- _Work to complete_: Below is a listing; reproduce exactly its lines from the one containing "abbrev SensorId := BitVec 32" to its last line, both ends kept, and no other lines.

- _Study material_:
-- ==== Sys2Proof/Word.lean ====
section
/-! DEFINITION. The words of the Evsora TM26: the 32-bit memory word, the byte, the sensor ID and the
part's time in milliseconds (spec/00_scope.md, Conventions). -/

namespace Sys2Proof

/-- A word of the memory bus, 32 bits (00_scope, Memory and the part window). -/
abbrev Word := BitVec 32

/-- One byte of the memory bus or of a telegram. -/
abbrev Byte := BitVec 8

/-- A sensor ID: a 32-bit number (00_scope, Sensor IDs). -/
abbrev SensorId := BitVec 32

/-- A part time, in ms of the internal timebase of 1 ms (00_scope, Time). -/
abbrev Time := Nat

end Sys2Proof
end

- _Answer to this task_:
abbrev SensorId := BitVec 32

/-- A part time, in ms of the internal timebase of 1 ms (00_scope, Time). -/
abbrev Time := Nat

end Sys2Proof
end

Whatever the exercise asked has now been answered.